János Lackfi, József Attila and Prima Primissima Prize-winning author and poet, as well as one of the ambassadors of the Dancing on the Square project summarised the project as follows: “We have a tendency to view society as a mosaic, and to only pick out the sparkly, more exciting pieces for ourselves, thinking that this is what will make the whole picture more beautiful. In fact, our world is more like a puzzle. If you throw out the pieces that you don’t like, the whole picture doesn’t come together, and you end up with a broken, leprous version instead. Basically, if we push away people who are vulnerable and disadvantaged, we are injuring ourselves. The reason I find the concept and approach of the Dancing on the Square project so appealing is that it creates a great experience and helps improve the self-image of kids who would otherwise never have an opportunity like this one. Ultimately, it draws them into a complex musical experience, demonstrating there’s a gentle ecstasy to classical music, and that it’s great to be surrounded by it, to move to it. I hope this beneficial virus is able to reach and infect as many people as possible!”

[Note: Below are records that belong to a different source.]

-- ==== Sys2Proof/Machine/UpdateOps.lean ====
section
/-!
DEFINITION. Updates of a package (R129 to R131, R453 to R468): download, activation, health window, fallback.
-/

namespace Sys2Proof.Machine

/-- The update of the package changed by `f`. -/
def onUpdate (f : Update → Update) (p : Pkg) : Pkg := onShared (fun s => { s with update := f s.update }) p

/-- Some tile of the package satisfies `f`. -/
def anyTile (p : Pkg) (f : Nat → Tile → Bool) : Bool := (List.range p.n).any (fun t => f t (p.tile t))

/-- A permit output is active. -/
def permitActive (p : Pkg) : Bool := p.sh.permits.permits.any (fun q => q.2.permitted || q.2.high)

/-- A stepper or a fan unit is running. -/
def unitRuns (tl : Tile) : Bool :=
  tl.steppers.any (fun q => q.2.state == .moving || q.2.state == .homing || q.2.state == .dwell)
    || tl.fans.any (fun q => q.2.state == .running || q.2.state == .starting || q.2.state == .openLoop || q.2.state == .baseline)

/-- The reason word of an update refusal (R130): bits 0 to 3 on the LX8-8 only. -/
def updateReason (p : Pkg) : Nat :=
  (if p.ident.variant == .lx88 then
    b2n (permitActive p) + 2 * b2n (anyTile p (fun _ tl => unitRuns tl))
      + 4 * b2n (anyTile p (fun _ tl => !tl.supply.holdCharged)) + 8 * b2n (anyTile p (fun _ tl => tl.supply.stopBath))
   else 0) + 16 * b2n (ownerLocked p)

/-- A command of the update family past its guards (R130, R456). -/
def guarded (c : Ctx) (op : Byte) (t : Nat) (f : Pkg → Pkg) (p : Pkg) : Pkg :=
  let r := updateReason p
  if r == 0 then f p
  else finishWith c op stRefusedState t (le 4 r) (onUpdate (fun u => { u with reason := w32 r }) p)

/-- An activation, its health window, or a fallback is running. -/
def updateBusy (p : Pkg) : Bool :=
  match p.sh.update.state with
  | .activating | .window | .fallingBack | .restoring => true
  | _ => false

/-- The negatives of every tile take a state. -/
def setNegatives (s : NegState) (p : Pkg) : Pkg := onTiles (fun _ tl => { tl with images := { tl.images with negState := s } }) p

/-- UPDATE_DATA commands, and an UPDATE_END behind them, whose download is gone complete BAD_STATE. -/
def dropWrites (t : Nat) (p : Pkg) : Pkg :=
  forAll p.sh.update.ending.toList (fun w => finish w.1 0xC2 stBadState t)
    (forAll p.sh.update.writing (fun w => finish w.1 0xC1 stBadState t)
      (onUpdate (fun u => { u with writing := [], ending := none }) p))

/-- UPDATE_BEGIN (R457): the erase of every negative starts. -/
def updateBegin (c : Ctx) (t len : Nat) (hdr : List Byte) (p : Pkg) : Pkg :=
  if updateBusy p then finish c 0xC0 stBadState t p
  else if !headerForm hdr || ihLength hdr != len || !mapForm hdr then finish c 0xC0 stBadParam t p
  else withFlash c 0xC0 t ((List.range p.n).filter (online p)) (fun q =>
    let q1 := match q.sh.update.erasing with
      | some (c0, _) => finish c0 0xC0 stBadState t q
      | none => q
    onUpdate (fun u => { u with state := .idle, erasing := some (c, hdr), image := [], received := 0, length := 0, tilesNew := 0 })
      (setNegatives .empty (dropWrites t q1))) p

/-- The erase of every negative has finished, and the header is in the slot of every tile in service (R457). -/
def negativeErased (p : Pkg) : Pkg :=
  match p.sh.update.erasing with
  | none => p
  | some (c, hdr) =>
    finish c 0xC0 stOk p.lead (onTiles (fun t tl => if online p t then { tl with images := { tl.images with
        neg := imageOf hdr, negState := .downloading } } else tl)
      (onUpdate (fun u => { u with state := .downloading, erasing := none, image := hdr, received := hdr.length
                                   length := w32 (ihLength hdr), rejectTile := 0xFF }) p))

/-- UPDATE_DATA (R131, R458). -/
def updateData (c : Ctx) (t off : Nat) (data : List Byte) (p : Pkg) : Pkg :=
  let u := p.sh.update
  if u.state != .downloading then finish c 0xC1 stBadState t p
  else if off != u.received || u.length.toNat < off + data.length then finish c 0xC1 stBadParam t p
  else
    let tiles := (List.range p.n).filter (fun k => online p k && (p.tile k).images.negState == .downloading)
    withFlash c 0xC1 t ((List.range p.n).filter (online p)) (fun q => onUpdate (fun u => { u with
      image := u.image ++ data, received := u.received + data.length
      writing := u.writing ++ [(c, u.received, tiles)] }) q) p

/-- The download is checked and staged on every tile that holds it, once its chunks are written (R459, R472). -/
def endDownload (p : Pkg) : Pkg :=
  match p.sh.update.ending with
  | none => p
  | some (c, crc) =>
    let t := p.lead
    let p1 := onUpdate (fun u => { u with ending := none }) p
    if !p.sh.update.writing.isEmpty then p
    else if deniedNow p t 0xC2 c then denyCommit t 0xC2 c p1
    else withFlash c 0xC2 t ((List.range p.n).filter (online p)) (fun q =>
      let image := q.sh.update.image
      if crc32c image != crc then
        finish c 0xC2 stBadCheck t (setNegatives .empty (onUpdate (fun u => { u with state := .idle, image := [] }) q))
      else
        let q1 := onTiles (fun _ tl => if tl.images.negState == .downloading then
          { tl with images := { tl.images with neg := imageOf image, negState := .staged } } else tl) q
        finish c 0xC2 stOk t (raiseAll 87 (onUpdate (fun u => { u with state := .staged }) q1))) p1
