-- ==== Sys2Proof/Machine/EvChannels.lean ====
section
/-!
DEFINITION. Events of the channels (R43, R138 to R153): COMPARATOR_EDGE, INPUT_FILTER_EXPIRY, ISOLATION_OPEN,
ISOLATION_CLOSE, VHV_THRESHOLD, BLANKING_END, LIMIT_TRIP, BUDGET_TRIP, THERMAL_BUDGET, CHANNEL_RETRY,
CHANNEL_ATTEMPT_RESET, OPEN_LOAD, GATE_FAULT, HOLD_LIMIT_EXPIRY.
-/

namespace Sys2Proof.Machine

/-- COMPARATOR_EDGE (R140): the voltage of a pin moves, and each comparator that watches it and crosses its threshold changes. -/
def execComparatorEdge (tile : TileId) (pin : BitVec 5) (pinUv : Int) : State → Host.Outcome State Fault Refusal :=
  liftTile tile (fun t p => if p.inReset then p else pinVoltage t pin.toNat pinUv p)

/-- INPUT_FILTER_EXPIRY (R140, R158): the output has held its level for FILTER µs, and a break of the pad is over. -/
def execInputFilterExpiry (tile : TileId) (ch : BitVec 5) : State → Host.Outcome State Fault Refusal :=
  liftTile tile (fun t p =>
    let c := ch.toNat
    let x := (p.tile t).chan c
    if p.inReset || x.mode != 0x10 then p
    else takeLevel t c (advanceTo (Nat.max (x.drive.cmpAt + x.filter * usTicks) x.drive.breakUntil) p))

/-- ISOLATION_OPEN (R143, R144): each opening sets OVERVOLTAGE. With the switch open, the pin is outside its window again: the 10 ms
begin anew, and a flag that was cleared sets again. -/
def execIsolationOpen (tile : TileId) (ch : BitVec 5) : State → Host.Outcome State Fault Refusal :=
  liftTile tile (fun t p =>
    let c := ch.toNat
    if p.inReset then p
    else faultOwners t c (setFault t c fOver (onChan t c (fun x => { x with prot := { x.prot with
      isolated := true, isolatedAt := if x.prot.isolated then x.prot.isolatedAt else p.now, outsideAt := p.now
      atLimit := false, uA := 0 } }) p)))

/-- ISOLATION_CLOSE (R144): after 10 ms without a break. -/
def execIsolationClose (tile : TileId) (ch : BitVec 5) : State → Host.Outcome State Fault Refusal :=
  liftTile tile (fun t p =>
    let c := ch.toNat
    let x := (p.tile t).chan c
    if p.inReset || !x.prot.isolated then p
    else
      let p1 := advanceTo (x.prot.outsideAt + 10 * msTicks) p
      onChan t c (fun y => reconnect p1.now y { y with prot := { y.prot with isolated := false, closedAt := p1.now } }) p1)

/-- VHV_THRESHOLD (R145): VHV falls below 14.0 V, or is at or above 14.5 V again. While it stays low each detection sets VHV_LOW
again where it was cleared (R143). -/
def execVhvThreshold (tile : TileId) (low : Bool) : State → Host.Outcome State Fault Refusal :=
  liftTile tile (fun t p =>
    if !low && !(p.tile t).supply.vhvLow then p
    else
      let on := (List.range 32).filter (fun c => vhvMode (effMode ((p.tile t).chan c)))
      let p1 := onAllChans t (fun _ => vhvChan p.now low) (onTile t (fun tl => { tl with supply := { tl.supply with vhvLow := low } }) p)
      if low && !p.inReset then forAll on (fun c q => faultOwners t c (setFault t c fVhv q)) p1 else p1)

/-- BLANKING_END (R147). -/
def execBlankingEnd (tile : TileId) (ch : BitVec 5) : State → Host.Outcome State Fault Refusal :=
  liftTile tile (fun t p =>
    let c := ch.toNat
    if p.inReset then p
    else syncChan t c (advanceTo ((p.tile t).chan c).prot.blankUntil p))

/-- LIMIT_TRIP (R147): 50 µs at the limit, outside the channel's own window. -/
def execLimitTrip (tile : TileId) (ch : BitVec 5) : State → Host.Outcome State Fault Refusal :=
  liftTile tile (fun t p =>
    let c := ch.toNat
    let x := (p.tile t).chan c
    if p.inReset || !stageOn x then p
    else tripOff t c fLimit (advanceTo (x.prot.blankUntil + 50 * usTicks) p))

/-- The group budget acts (R149): 100 µs after it last acted at the earliest, since its timing then starts again from zero. -/
def budgetActs (t g : Nat) (amps : List Int) (p0 : Pkg) : Pkg :=
  let p := advanceTo (((p0.tile t).budgetAt.find? g).map (· + 100 * usTicks) |>.getD 0) p0
  forAll (budgetVictims p.now (p.tile t) g amps) (fun c => tripOff t c fBudget)
    (onTile t (fun tl => { tl with budgetAt := tl.budgetAt.set g p.now }) p)

/-- BUDGET_TRIP (R149): the current of a group has stayed above 100 mA for 100 µs, with these drive currents of its channels. -/
def execBudgetTrip (tile : TileId) (group : BitVec 2) (amps : List Int) : State → Host.Outcome State Fault Refusal :=
  liftTile tile (fun t p => if p.inReset then p else budgetActs t group.toNat amps p)

/-- THERMAL_BUDGET (R152, R153): at the next whole millisecond. -/
def execThermalBudget (meas : List Meas) : State → Host.Outcome State Fault Refusal :=
  lift (fun p =>
    if p.inReset then p
    else
      let next := nextMultiple msTicks (if p.sh.thermal.at_ == some p.now then p.now + 1 else p.now)
      let p1 := recordSums (measureAll meas (advanceTo next p))
      if online p1 p1.lead then enforceBudget (List.range p1.n) budgetNw p1
      else forAll (List.range p1.n) (fun t => enforceBudget [t] (budgetNw / p1.n)) p1)

/-- CHANNEL_RETRY (R150, R153): RETRY_INTERVAL after the turn-off. -/
def execChannelRetry (tile : TileId) (ch : BitVec 5) : State → Host.Outcome State Fault Refusal :=
  liftTile tile (fun t p =>
    let c := ch.toNat
    let x := (p.tile t).chan c
    if p.inReset || !x.prot.tripped || x.prot.faults.getLsbD fLatched || effMode x == 0 || retryTicks x == 0 then p
    else
      let p1 := advanceTo (x.prot.tripAt + retryTicks x) p
      if thermalDefers p1 t c then p1 else driveBack t c p1)

/-- CHANNEL_ATTEMPT_RESET (R150): 10 s of drive without a turn-off. -/
def execChannelAttemptReset (tile : TileId) (ch : BitVec 5) : State → Host.Outcome State Fault Refusal :=
  liftTile tile (fun t p =>
    let c := ch.toNat
    let x := (p.tile t).chan c
    if p.inReset || x.prot.attempts == 0 || !stageOn x then p
    else onChan t c (fun y => { y with prot := { y.prot with attempts := 0 } }) (advanceTo (x.prot.onAt + 10 * secTicks) p))

/-- OPEN_LOAD (R138): a current drive commanded above 1 mA has stayed at compliance for 10 ms. -/
def execOpenLoad (tile : TileId) (ch : BitVec 5) : State → Host.Outcome State Fault Refusal :=
  liftTile tile (fun t p =>
    let c := ch.toNat
    let x := (p.tile t).chan c
    match padOf p.now (p.tile t) c with
    | .current _ => if p.inReset || !stageOn x || padCommand x ≤ 1000 then p else setFault t c fOpenLoad p
    | _ => p)

/-- GATE_FAULT (R151): a gate pin has not reached its level 5 µs after the edge. -/
def execGateFault (tile : TileId) (ch : BitVec 5) : State → Host.Outcome State Fault Refusal :=
  liftTile tile (fun t p =>
    let c := ch.toNat
    let x := (p.tile t).chan c
    if p.inReset || effMode x != 0x18 || x.prot.isolated || x.prot.vhvOff then p else faultOwners t c (setFault t c fGate p))

/-- HOLD_LIMIT_EXPIRY (R43, R156). -/
def execHoldLimitExpiry (tile : TileId) (ch : BitVec 5) : State → Host.Outcome State Fault Refusal :=
  liftTile tile (fun t p =>
    let c := ch.toNat
    let x := (p.tile t).chan c
    if p.inReset || x.out != .hold then p
    else onChan t c (enterSafelight (safeEntry (p.tile t) c)) (advanceTo x.holdUntil p))

end Sys2Proof.Machine
end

(The 2016-17 Dancing On The Square project is made possible with the support of EEA Grants, within the framework of the programme area for inter-cultural dialogue between Roma and non-Roma.)

Community Weeks

Once again in 2017-2018, the orchestra will be holding three free Community Weeks in abandoned synagogues, childcare institutions, churches and retirement homes. Meanwhile, as part of this year’s 2016-2017 season, there will still be two special weeks like this in May and in June. The orchestra’s chamber ensembles will be giving Synagogue Concerts in the Hungarian towns of Orosháza, Tokaj, Esztergom and Mezőtúr. Performances for children will be held, among others, at the You Have a Place Studio in Ózd, the children’s home in Fót, and in the towns of Kisújszálás, Zsámbék and Salgótarján; and they will also be performing in several churches: in Kiskőrös, Balassagyarmat and Debrecen. In the space of two weeks, they will give 24 concerts at retirement homes, including the Újpest elder home of the Budapest Jewish Faith Community, the Aranysziget Home in the Castle of Nagymágocs, and the Dunakeszi Social Services Centre’s elder home.